La sola mención del apellido Chitarroni hace que se agucen los oídos, se arrisquen las fosas nasales y se persiga, prejuiciosamente, el origen de la invocación.

Es, como decía Adolfo Couve –autor muy leído por Chitarroni, y por Aira, ya que estamos– la «tercera mano fantasma» o una especie de contraseña entre supuestos iniciados. Santo y seña de autores míticos, que se leen poco pero que son una marca de certeza de algo innombrable pero muy atendible. Pienso en voz alta, para ver si flota la idea, en apellidos que empiezan a transformarse en sustantivos como «calassos», «pratolinis», «vincens».
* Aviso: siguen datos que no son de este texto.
-- ==== Sys2Proof/Laws/Vectors.lean ====
section
/-! SUPPORT. The laws of vectors, packing and syndromes (R11, R12, R14, R15). -/

namespace Sys2Proof.Machine

@[simp] theorem length_vec (L x : Nat) : (vec L x).length = L := by simp [vec]

/-- Element `j` of `vec_L(x)` is bit `L − 1 − j` of `x`. -/
theorem getD_vec {L j : Nat} (x : Nat) (h : j < L) : (vec L x).getD j false = x.testBit (L - 1 - j) := by
  simp [vec, List.getD_eq_getElem?_getD, h]

@[simp] theorem pack_nil : pack [] = 0 := rfl

/-- Packing appends at the least significant end. -/
theorem pack_append (u v : Vec) : pack (u ++ v) = pack u * 2 ^ v.length + pack v := by
  have shift : ∀ (v : Vec) (acc : Nat),
      v.foldl (fun acc b => 2 * acc + b.toNat) acc = acc * 2 ^ v.length + pack v := by
    intro v
    induction v with
    | nil => simp [pack]
    | cons b v ih =>
      intro acc
      rw [List.foldl_cons, ih]
      conv_rhs => rw [pack, List.foldl_cons, ih]
      simp only [List.length_cons, pow_succ]
      ring
  rw [pack, List.foldl_append, shift]
  rfl

theorem pack_cons (b : Bool) (v : Vec) : pack (b :: v) = b.toNat * 2 ^ v.length + pack v := by
  have h := pack_append [b] v
  simpa [pack] using h

/-- `pack_L(v) < 2^L` (R11). -/
theorem pack_lt (v : Vec) : pack v < 2 ^ v.length := by
  induction v with
  | nil => simp
  | cons b v ih =>
    rw [pack_cons, List.length_cons, pow_succ]
    cases b <;> simp <;> omega

/-- One more element at the left of `vec` is the next higher bit. -/
theorem vec_succ (L x : Nat) : vec (L + 1) x = x.testBit L :: vec L x := by
  simp only [vec, List.range_succ_eq_map, List.map_cons, List.map_map]
  refine congr (congrArg List.cons (by simp)) (List.map_congr_left fun j hj => ?_)
  simp only [Function.comp, List.mem_range] at *
  congr 1
  omega

/-- `pack_L(vec_L(x)) = x mod 2^L` (R11). -/
theorem pack_vec (L x : Nat) : pack (vec L x) = x % 2 ^ L := by
  induction L with
  | zero => simp [vec, Nat.mod_one]
  | succ L ih =>
    have hb : (x.testBit L).toNat = x / 2 ^ L % 2 := by
      rw [Nat.testBit_eq_decide_div_mod_eq]
      rcases Nat.mod_two_eq_zero_or_one (x / 2 ^ L) with h | h <;> simp [h]
    rw [vec_succ, pack_cons, ih, hb, length_vec, pow_succ, Nat.mod_mul, Nat.mul_comm, Nat.add_comm]

/-- Stray bits are ignored (R12). -/
theorem vec_mod (L x : Nat) : vec L (x % 2 ^ L) = vec L x := by
  refine List.map_congr_left fun j hj => ?_
  have h : L - 1 - j < L := by simp only [List.mem_range] at hj; omega
  simp [Nat.testBit_mod_two_pow, h]

/-- `vec_L(pack_L(v)) = v` (R11). -/
theorem vec_pack (v : Vec) : vec v.length (pack v) = v := by
  induction v with
  | nil => rfl
  | cons b v ih =>
    have hp := pack_lt v
    rw [List.length_cons, vec_succ, ← vec_mod v.length, pack_cons]
    have h1 : (b.toNat * 2 ^ v.length + pack v) % 2 ^ v.length = pack v := by
      rw [Nat.add_comm, Nat.add_mul_mod_self_right, Nat.mod_eq_of_lt hp]
    have h2 : (b.toNat * 2 ^ v.length + pack v).testBit v.length = b := by
      rw [Nat.testBit_eq_decide_div_mod_eq, Nat.add_comm,
        Nat.add_mul_div_right _ _ (Nat.two_pow_pos _), Nat.div_eq_of_lt hp]
      cases b <;> simp
    rw [h1, h2, ih]

@[simp] theorem length_flipAt (v : Vec) (i : Nat) : (flipAt v i).length = v.length := by simp [flipAt]

/-- Flipping twice undoes the flip. -/
theorem flipAt_flipAt (v : Vec) (i : Nat) : flipAt (flipAt v i) i = v := by
  apply List.ext_getElem?
  intro j
  simp only [flipAt, List.getElem?_modify]
  split
  · cases v[j]? <;> simp
  · simp

@[simp] theorem length_syn (H : List Vec) (v : Vec) : (syn H v).length = H.length := by simp [syn]

/-- A packed syndrome is a key of the table: `syn_packed(H, v) < 2^r` (R15). -/
theorem synPacked_lt (H : List Vec) (v : Vec) : synPacked H v < 2 ^ H.length := by
  simpa [synPacked] using pack_lt (syn H v)

theorem wt_le_length (v : Vec) : wt v ≤ v.length := List.count_le_length

@[simp] theorem State.length_matG (s : State) : s.matG.length = s.kVal := by simp [State.matG]

@[simp] theorem State.length_matH (s : State) : s.matH.length = s.rVal := by simp [State.matH]

/-- The elements of the rows of G as a command reads them (R13, R36). -/
theorem State.entry_matG (s : State) {i j : Nat} (hi : i < s.kVal) (hj : j < s.nVal) :
    entry s.matG i j = (s.gWord i).toNat.testBit (s.nVal - 1 - j) := by
  have h : s.matG.getD i [] = vec s.nVal (s.gWord i).toNat := by
    simp [State.matG, List.getD_eq_getElem?_getD, hi]
  rw [entry, h, getD_vec _ hj]

/-- The elements of the rows of H as a command reads them (R13, R37). -/
theorem State.entry_matH (s : State) {i j : Nat} (hi : i < s.rVal) (hj : j < s.nVal) :
    entry s.matH i j = (s.hWord i).toNat.testBit (s.nVal - 1 - j) := by
  have h : s.matH.getD i [] = vec s.nVal (s.hWord i).toNat := by
    simp [State.matH, List.getD_eq_getElem?_getD, hi]
  rw [entry, h, getD_vec _ hj]

/-- What the dimension check says (R178). -/
theorem State.dimsOk_iff (s : State) : s.dimsOk = true ↔ 0 < s.kVal ∧ s.kVal ≤ s.nVal ∧ s.nVal ≤ s.nMax := by
  simp [State.dimsOk, and_assoc]

/-- A legal code length fits one word. -/
theorem State.nVal_le (s : State) (h : s.dimsOk = true) : s.nVal ≤ 32 := by
  have h1 := s.dimsOk_iff.1 h
  have h2 : s.nMax ≤ 32 := s.lastRow.isLt
  omega

end Sys2Proof.Machine
end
A estos escritores se llega siempre de rebote. En general, gracias a otro tipo de autores igual de escasos que son los portadores del secreto. Aquellos que van dejando miguitas; una huella por aquí, una cita por allá, la página doblada en el poema exacto en un libro prestado. Juan Forn fue por mucho tiempo ese guía en la oscuridad, el rastreador semanal de rara avis.
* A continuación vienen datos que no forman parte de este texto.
/-- Settles O21: each check raises in its turn; otherwise `State.derived` is the next state, and its rows are read back. -/
theorem deriveHWritesTheTranspose : Obligations.DeriveHWritesTheTranspose := by
  unfold Obligations.DeriveHWritesTheTranspose
  refine ⟨decode_eq_ok_iff.2 (by decide), fun s => ⟨fun hd => ?_, fun hd hg => ?_, fun hd hg hl => ?_, fun hd hg hl => ?_⟩⟩
  · exact gives_raised (execDeriveH_dim s (dimsOk_of_not_dims hd))
  · exact gives_raised (execDeriveH_missing s (dimsOk_of_dims hd) hg)
  · obtain ⟨i, j, hfirst⟩ := exists_firstOffender hl
    have hgives := gives_exec_deriveH_of_firstOffender hd hg hfirst
    obtain ⟨hi, hj, hne, hbefore⟩ := hfirst
    exact ⟨i, j, hi, hj, hne, hbefore, hgives⟩
  · refine ⟨s.derived, exec_deriveH_eq_derived hd hg hl, ⟨rfl, rfl⟩, rfl, fun j hj => ?_, fun a ha => ?_⟩
    · rw [s.read_hmem_derived hj, packWord, pack_parityRow (r := s.rVal) hj]
      rfl
    · exact s.read_hmem_derived_of_le ha

/-- Settles O22: a codeword's check bits are the parities that H tests, and a row of G is the codeword of a unit message. -/
theorem codewordsLieInTheNullSpace : Obligations.CodewordsLieInTheNullSpace := by
  unfold Obligations.CodewordsLieInTheNullSpace
  intro s hd hg hl
  refine ⟨s.derived, exec_deriveH_eq_derived hd hg hl, fun i j hi hj => ?_, fun m c hc => ⟨length_of_encodeMessage hc, ?_⟩⟩
  · have hj' : j < s.derived.matH.length := by
      rw [State.length_matH]
      exact hj
    have hmem : s.derived.matH.getD j [] ∈ s.derived.matH := by
      rw [List.getD_eq_getElem _ _ hj']
      exact List.getElem_mem hj'
    exact dot_matH_derived_of_encodeMessage hd hl (encodeMessage_unit_matG hi) hmem
  · intro b hb
    obtain ⟨h, hh, rfl⟩ := List.mem_map.1 hb
    rw [dot_comm]
    exact dot_matH_derived_of_encodeMessage hd hl hc hh

/-- Settles O23: the syndrome of a vector whose first `k` elements are 0 is the rest of it. -/
theorem derivedSyndromeMapIsOnto : Obligations.DerivedSyndromeMapIsOnto := by
  unfold Obligations.DerivedSyndromeMapIsOnto
  intro s hd hg hl
  refine ⟨s.derived, exec_deriveH_eq_derived hd hg hl, fun j c hj hc => ?_, fun a ha => ?_, fun c _ => ?_⟩
  · rw [entry, s.getD_matH_derived (dimsOk_of_dims hd) hj]
    exact getD_parityRow hc
  · exact ⟨vec s.nVal a, length_vec _ _, synPacked_matH_derived_vec hd ha⟩
  · exact syn_matH_derived_unit hd c

end

section
/-! When a word memory lists every address below its bound (R40). -/

namespace Sys2Proof.Machine

variable {α : Type} {m : Memory α}

/-- A read answers a value exactly at the listed addresses. -/
theorem Memory.isSome_read_iff (m : Memory α) (a : Nat) : (m.read a).isSome ↔ a ∈ m.map Prod.fst := by
  induction m with
  | nil => simp
  | cons c m ih =>
    by_cases h : a = c.1
    · simp [Memory.read, h]
    · simpa [Memory.read, h] using ih

/-- A write to an address that is not listed adds one cell. -/
theorem Memory.length_write_of_read_eq_none {a : Nat} (h : m.read a = none) (x : α) :
    (m.write a x).length = m.length + 1 := by
  induction m with
  | nil => rfl
  | cons c m ih =>
    obtain ⟨b, y⟩ := c
    have hne : a ≠ b := by
      rintro rfl
      simp [Memory.read] at h
    have hm : Memory.read m a = none := by simpa [Memory.read, hne] using h
    rw [Memory.write, if_neg hne]
    split
    · rfl
    · rw [List.length_cons, ih hm, List.length_cons]

/-- A canonical memory with as many cells as there are addresses lists each of them. -/
theorem Memory.isSome_read_of_length_eq {bound : Nat} (h : m.within bound) (hlen : m.length = bound) {a : Nat}
    (ha : a < bound) : (m.read a).isSome := by
  obtain ⟨hwf, hlt⟩ := h
  have hsub : m.map Prod.fst ⊆ List.range bound := by
    intro b hb
    obtain ⟨c, hc, rfl⟩ := List.mem_map.1 hb
    exact List.mem_range.2 (hlt c hc)
  have hperm : (m.map Prod.fst).Perm (List.range bound) :=
    (List.subperm_of_subset (hwf.imp Nat.ne_of_lt) hsub).perm_of_length_le (by simp [hlen])
  exact (m.isSome_read_iff a).2 (hperm.mem_iff.2 (List.mem_range.2 ha))

end Sys2Proof.Machine
end

section
/-! The visiting order of BUILD_TABLE (R123), and its first pair with a given packed syndrome. -/

namespace Sys2Proof.Machine

theorem mem_weightClass {n w i : Nat} : i ∈ weightClass n w ↔ i < 2 ^ n ∧ wt (vec n i) = w := by
  simp [weightClass]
Junto a José Tomás Labarthe, con quien hicimos los libros de conversaciones con poetas y narradores chilenos La viga maestra y Jaguar, pensamos en cerrar la trilogía con un libro de entrevistas a escritores latinoamericanos cuyo objeto escondía, en realidad, la posibilidad de conversar largo y tendido con Forn. Él, con humor, decía vía mail: «Convenzan a Andrea Palet para que me inviten a Chile». Pero Forn murió en junio de 2021 y esa conversación quedó trunca. La idea, sin embargo, ya estaba inoculada. La proposición de Damián Tabarovsky, deslumbrante y algo antojadiza, de buenos contra malos, de literatura de izquierdas –dedicada a un lector invisible– versus la de derechas –para el mercado y la academia– parecía un debate extremadamente contemporáneo pese a tener ya casi veinte años. Sumada a las rupturas y polémicas que se generaron al escindir por la mitad el mundo de los escritores, se merecía otra regurgitación hecha ya no solo desde y para Argentina. Tabarovsky mandó unos audios cancheros aceptando la invitación. Teníamos todo organizado, pero eran los tiempos más oscuros de la pandemia y todo quedó en nada.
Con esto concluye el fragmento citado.